Photograph by Martin Oeggerli, National Geographic
Adapting microbes that dramatically increase crop yields while reducing demand for fertilizers and pesticides through selective breeding or genetic engineering could be cheaper and more flexible than genetically modifying plants themselves, says an author of a report.
Microbes, such as beneficial bacteria, fungi and viruses, could be produced locally for smallholder farmers to significantly improve food security and incomes in developing regions, believes Ann Reid, director of the American Academy of Microbiology and co-author of a report published by the organization last month (27 August).
"Genetic modification of crop plants, which has seen a huge investment, is closed to all but the biggest agricultural companies," she tells SciDev.Net. "Optimisation of microbes could be done at the level of the local community college and is much more obtainable for a smallholder farmer."
Her comments echo the findings of the report — the product of an expert meeting in 2012 — which underscored the significant impact microbes could have on food production by increasing crops' absorption of nutrients, resistance to disease and environmental stresses, and even improving flavor. As well as to accentuate naturally occurring traits such as the secretion of pest-killing toxins or nitrogen-fixation, the modification of microbes is often needed to allow them to be grown in large numbers out of their natural environment.
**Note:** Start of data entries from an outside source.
-- ==== Sys2Proof/Machine/Operands.lean ====
section
/-! DEFINITION. Operands: the advance of IP (spec/10_state.md R15), the operand-fetch pattern by which `parse` consumes a
further word (spec/42_engine.md R143), and the one operand form that is not a whole word (spec/30_encoding.md R74). -/

namespace Sys2Proof.Machine

/-- `IP_MODULUS` as a number (R4). -/
def ipModulus (c : Config) : Nat :=
  match c.ipModulus with
  | .fullWord => 65536
  | .memSize => c.memSize

/-- `inc_m(a)` with `m = IP_MODULUS` (R7, R15). -/
def advance (c : Config) (a : Value) : Value := BitVec.ofNat 16 ((a.toNat + 1) % ipModulus c)

/-- `FetchOperand()` (R143): "the engine's own fetch without the BR and CR writes". -/
def fetchOperand (c : Config) (s : State) : Result Value :=
  (readReg .ip s).bind fun a s =>
    (memRead c a s).bind fun v s =>
      .ok v (s.setReg .ip (advance c a))

/-- Fetch the operand words an instruction still waits for, in order (R140 (b)); `parse` may raise an error of its own after any
of them, with what was fetched so far in place (R142, R204). -/
def fetchOperands {ι : Type} (c : Config) : (n : Nat) → Operands ι n → State → Result ι
  | 0, i, s => .ok i s
  | n + 1, k, s => (fetchOperand c s).bind fun v s =>
    match k v with
    | .error e => .error (.isetError e) s
    | .ok k => fetchOperands c n k s

/-- `zext_16(imm8)`: "T0 never sign-extends" (R74). -/
def zeroExtend (imm8 : BitVec 8) : Value := imm8.setWidth 16

end Sys2Proof.Machine
end

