/-- The words of program P1 and of the two-word instructions of program P3. -/
theorem test_encode :
    encode (.ldi 0x2A) = [0x002A] ∧ encode .hlt = [0xFF00] ∧ encode (.lda 0x0010) = [0x0100, 0x0010] ∧
    encode (.sta 0x0010) = [0x0200, 0x0010] ∧ encode (.jz 0x000A) = [0x0600, 0x000A] ∧
    encode (.jmp 0x0000) = [0x0500, 0x0000] ∧ encode (.setf 8) = [0x0708] ∧ encode (.clrf 7) = [0x0807] := by
  decide

/-- Program P1's image. -/
theorem test_assemble_P1 :
    assembleImage [⟨none, .ldi 0x2A⟩, ⟨none, .hlt⟩] = some [0x00, 0x2A, 0xFF, 0x00] := by
  decide

/-- Program P5 with labels in place of its addresses. -/
theorem test_assemble_P5 :
    assembleImage [⟨none, .lda (.label "word")⟩, ⟨none, .sta (.label "self")⟩, ⟨some "self", .jmp (.label "self")⟩,
        ⟨none, .org 8⟩, ⟨some "word", .dw 0xFF00⟩] =
      some [0x01, 0x00, 0x00, 0x08, 0x02, 0x00, 0x00, 0x04, 0x05, 0x00, 0x00, 0x04, 0, 0, 0, 0, 0xFF, 0x00] := by
  decide

/-- Lines of programs P3, P4 and P5 as the spec prints them, a label, and lines that are no line. -/
theorem test_read_lines :
    readTokens (tokensOf "LDA 0x0010   ; 0x0100 0x0010".toList) = some ⟨none, .lda (.address 0x10)⟩ ∧
    readTokens (tokensOf "SETF C       ; 0x0700".toList) = some ⟨none, .setf (.name "C")⟩ ∧
    readTokens (tokensOf "self: JMP self".toList) = some ⟨some "self", .jmp (.label "self")⟩ ∧
    readTokens (tokensOf "DW  0xFFFE".toList) = some ⟨none, .dw 65534⟩ ∧
    readTokens (tokensOf "ldi 1".toList) = none ∧ readTokens (tokensOf "INC 1".toList) = none ∧
    readTokens (tokensOf "2x: INC".toList) = none ∧ readTokens (tokensOf ": INC".toList) = none ∧
    readTokens (tokensOf "ORG here".toList) = none := by
  decide

/-- A label before each directive, and a label past the last address (log entry 25). -/
theorem test_directive_labels :
    labelsFrom 0 [⟨some "x", .org 8⟩, ⟨some "y", .dw 7⟩] = [("x", 0), ("y", 8)] ∧
    labelsFrom 65535 [⟨some "x", .dw 1⟩, ⟨some "y", .dw 2⟩] = [("x", 65535)] := by
  decide

/-- The host's whole use of an instance: construct it with its unit, load, run (R160, R161, program P1). -/
theorem test_host_run :
    ∃ i j, hostLoad twoCells [0x00, 0x2A, 0xFF, 0x00] (hostConstruct unitT0) = .done () i ∧
      hostRun twoCells .trace 0 2 i = .returned j ∧ j.state.regs.ac = some 0x2A ∧
      j.state.trace = [⟨0, 0x002A⟩, ⟨1, 0xFF00⟩] :=
  ⟨_, _, rfl, rfl, rfl, rfl⟩

/-- Program P1's text. -/
theorem test_assemble_text_P1 : assembleText "LDI 0x2A     ; 0x002A\nHLT          ; 0xFF00\n" = some [0x00, 0x2A, 0xFF, 0x00] := by
  decide

/-! ## Words, flags and memory -/

/-- V1.3, V1.9, V1.11, V1.13, V1.19, V1.21, V1.26, V1.29, V1.32, V1.34, V1.33. -/
theorem test_words :
    fromUnsigned 65536 = some 0 ∧ isZero (some 0x0100) = .ok false ∧ signBit config (some 0x0080) = .ok true ∧
    signBit config (some 0x8000) = .ok false ∧ increment (some 0xFFFF) = .ok (some 0) ∧
    setBit config none 7 true = 0x0080 ∧ bitIndex? 16 = .error .bitIndex ∧
    getBit config .operand none 0 = .error (.uninitializedRead .operand) ∧
    wordEq none none = .error (.uninitializedRead .leftOperand) ∧ wordLt (some 0x7FFF) (some 0x8000) = .ok true ∧
    wordEq (some 5) none = .error (.uninitializedRead .rightOperand) := by
  decide

/-- A state of a run: `runAt` or trace, AC, PS, IP and memory; the other registers were never written. -/
def cpu (kind : RunKind) (ac : Word) (ps ip : Value) (mem : Memory) : State :=
  { regs := { RegFile.reset with ac := ac, ps := some ps, ip := some ip }, mem := mem, phase := .running kind, trace := [] }

/-- What `f` reads in the next state. -/
def after {α : Type} (f : State → α) : Host.Outcome State Fault Refusal → Option α
  | .next t => some (f t)
  | _ => none

/-- The error that aborted the run, if one did. -/
def faultedWith (s : State) : Option Error :=
  match s.phase with
  | .faulted e => some e
  | _ => none

/-- V2.19: AC = 0, PS = `0x01FB`; V2.18: AC = `0xFFFF`, PS = `0x0184`. -/
theorem test_recalc :
    (recalcFromAccumulator config (cpu .run (some 0) 0x01FB 0 [])).state.regs.ps = some 0x01F7 ∧
    (recalcFromAccumulator config (cpu .run (some 0xFFFF) 0x0184 0 [])).state.regs.ps = some 0x0188 := by
  decide

/-- V3.8: AR is written, DR is not; V3.13: both are. -/
theorem test_bus_range :
    (memRead config 0x0800 (cpu .run none 0x80 0 [])).state.regs.ar = some 0x0800 ∧
    (memRead config 0x0800 (cpu .run none 0x80 0 [])).state.regs.dr = none ∧
    (memWrite config 0x0800 0x2A (cpu .run none 0x80 0 [])).state.regs.dr = some 0x2A := by
  decide

/-- The byte image of a memory of two cells: E6's first bytes. -/
theorem test_load_dump :
    loadMemory { config with memSize := 2 } [0x03, 0x0A, 0x11, 0x18] = .ok [(0, 0x030A), (1, 0x1118)] ∧
    dumpMemory { config with memSize := 2 } [(0, 0x030A), (1, 0x1118)] = .ok [0x03, 0x0A, 0x11, 0x18] := by
  decide

theorem test_memory_canonical :
    Memory.wf 2048 (Memory.write [(3, 1), (5, 2)] 4 9) = true ∧ Memory.write [(3, 1), (5, 2)] 4 9 = [(3, 1), (4, 9), (5, 2)] ∧
    Memory.wf 2048 [(5, 2), (3, 1)] = false ∧ Memory.wf 2048 [(2048, 0)] = false := by
  decide

/-! ## One step of each instruction -/

/-- V5.2: no sign extension. -/
theorem test_ldi :
    after (fun t => (t.regs.ac, t.regs.ip)) (step (cpu .trace (some 0x1234) 0x80 0 [(0, 0x00FF)])) =
      some (some 0x00FF, some 1) := by
  decide

/-- V5.4. -/
theorem test_lda :
    after (fun t => [t.regs.ac, t.regs.dr, t.regs.br, t.regs.cr, t.regs.ip, t.regs.ar])
        (step (cpu .trace none 0x80 0 [(0, 0x0100), (1, 0x0010), (0x10, 0xFFFE)])) =
      some [some 0xFFFE, some 0xFFFE, some 0, some 0x0100, some 2, some 0x10] := by
  decide

/-- V5.5: the load outside memory; the event stays. -/
theorem test_lda_range :
    after (fun t => (faultedWith t, t.regs.ac, t.regs.dr, t.regs.ar, t.trace))
        (step (cpu .trace none 0x80 0 [(0, 0x0100), (1, 0x0800)])) =
      some (some (.addressOutOfRange 2048), none, some 0x0800, some 0x0800, [⟨0, 0x0100⟩]) := by
  decide

/-- V5.10. -/
theorem test_sta :
    after (fun t => (t.mem.read 0x10, t.regs.ar, t.regs.dr, t.regs.ip))
        (step (cpu .trace (some 0xFFFF) 0x80 3 [(3, 0x0200), (4, 0x0010), (0x10, 0xFFFE)])) =
      some (some 0xFFFF, some 0x10, some 0xFFFF, some 5) := by
  decide

/-- V5.11: AC never written; DR and AR hold the operand fetch's values. -/
theorem test_sta_uninitialized :
    after (fun t => (faultedWith t, t.regs.dr, t.regs.ar, t.mem.read 5))
        (step (cpu .trace none 0x80 0 [(0, 0x0200), (1, 0x0005)])) =
      some (some (.uninitializedRead (.reg .ac)), some 5, some 1, none) := by
  decide

/-- V5.14: the wrap sets no flag. -/
theorem test_inc_wraps :
    after (fun t => (t.regs.ac, t.regs.ps)) (step (cpu .trace (some 0xFFFF) 0x80 0 [(0, 0x0300)])) =
      some (some 0, some 0x80) := by
  decide

/-- V4.10: AC never written. -/
theorem test_inc_uninitialized :
    after (fun t => (faultedWith t, t.regs.ps, t.trace)) (step (cpu .trace none 0x80 0 [(0, 0x0300)])) =
      some (some (.uninitializedRead (.reg .ac)), some 0x80, [⟨0, 0x0300⟩]) := by
  decide

/-- V5.16. -/
theorem test_tst_zero :
    after (fun t => t.regs.ps) (step (cpu .trace (some 0) 0x88 0 [(0, 0x0400)])) = some (some 0x84) := by
  decide

/-- V5.17. -/
theorem test_tst_sign :
    after (fun t => t.regs.ps) (step (cpu .trace (some 0x80) 0x80 0 [(0, 0x0400)])) = some (some 0x88) := by
  decide

/-- V5.19. -/
theorem test_jmp :
    after (fun t => [t.regs.ip, t.regs.br, t.regs.cr, t.regs.ar, t.regs.dr])
        (step (cpu .trace none 0x80 8 [(8, 0x0500), (9, 0x0000)])) =
      some [some 0, some 8, some 0x0500, some 9, some 0] := by
  decide

/-- V5.20, first step: a target outside memory is no error. -/
theorem test_jmp_outside :
    after (fun t => (t.regs.ip, faultedWith t)) (step (cpu .trace none 0x80 0 [(0, 0x0500), (1, 0x0800)])) =
      some (some 0x0800, none) := by
  decide

/-- V5.21. -/
theorem test_jz_taken :
    after (fun t => t.regs.ip) (step (cpu .trace none 0x84 6 [(6, 0x0600), (7, 0x000A)])) = some (some 0x000A) := by
  decide

/-- V5.22. -/
theorem test_jz_not_taken :
    after (fun t => t.regs.ip) (step (cpu .trace none 0x88 6 [(6, 0x0600), (7, 0x000A)])) = some (some 8) := by
  decide

/-- V5.28: bits 7..4 of the word are ignored. -/
theorem test_setf :
    after (fun t => t.regs.ps) (step (cpu .trace none 0x8090 0 [(0, 0x07F2)])) = some (some 0x8094) := by
  decide

/-- V5.25: bit 8. -/
theorem test_setf_parity :
    after (fun t => t.regs.ps) (step (cpu .trace none 0x0081 0 [(0, 0x0708)])) = some (some 0x0181) := by
  decide

/-- V5.29. -/
theorem test_clrf :
    after (fun t => t.regs.ps) (step (cpu .trace none 0x8094 0 [(0, 0x08A2)])) = some (some 0x8090) := by
  decide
For example, researchers in Colombia could only produce large quantities of a fungus that improves the nutrient absorption of cassava once they bred a strain of that fungus that was capable of growing on carrot roots. Recent technological developments in rapid DNA sequencing, imaging and computer modeling can help provide further solutions, as well as building a greater understanding of the complex environment that microbes themselves need to flourish, the report says.
These advances raise the possibility that, within two decades, microbes could increase food production by a fifth and reduce fertilizer demands by the same proportion, it finds. But to achieve this ambitious goal, the research community must engage in curiosity-driven basic research, develop even cheaper sequencing techniques, and establish a process to move discoveries from the lab to the field, it says. Reid adds that, unlike genetic modification, which requires farmers to regularly buy improved seeds, microbes may be able to stay in the soil indefinitely.
But larger universities are still needed to drive more-complex areas of investigation, which inevitably requires funding, she says. "We wanted to get the word out that this could be a big-bang-for-your- buck area for funding agencies."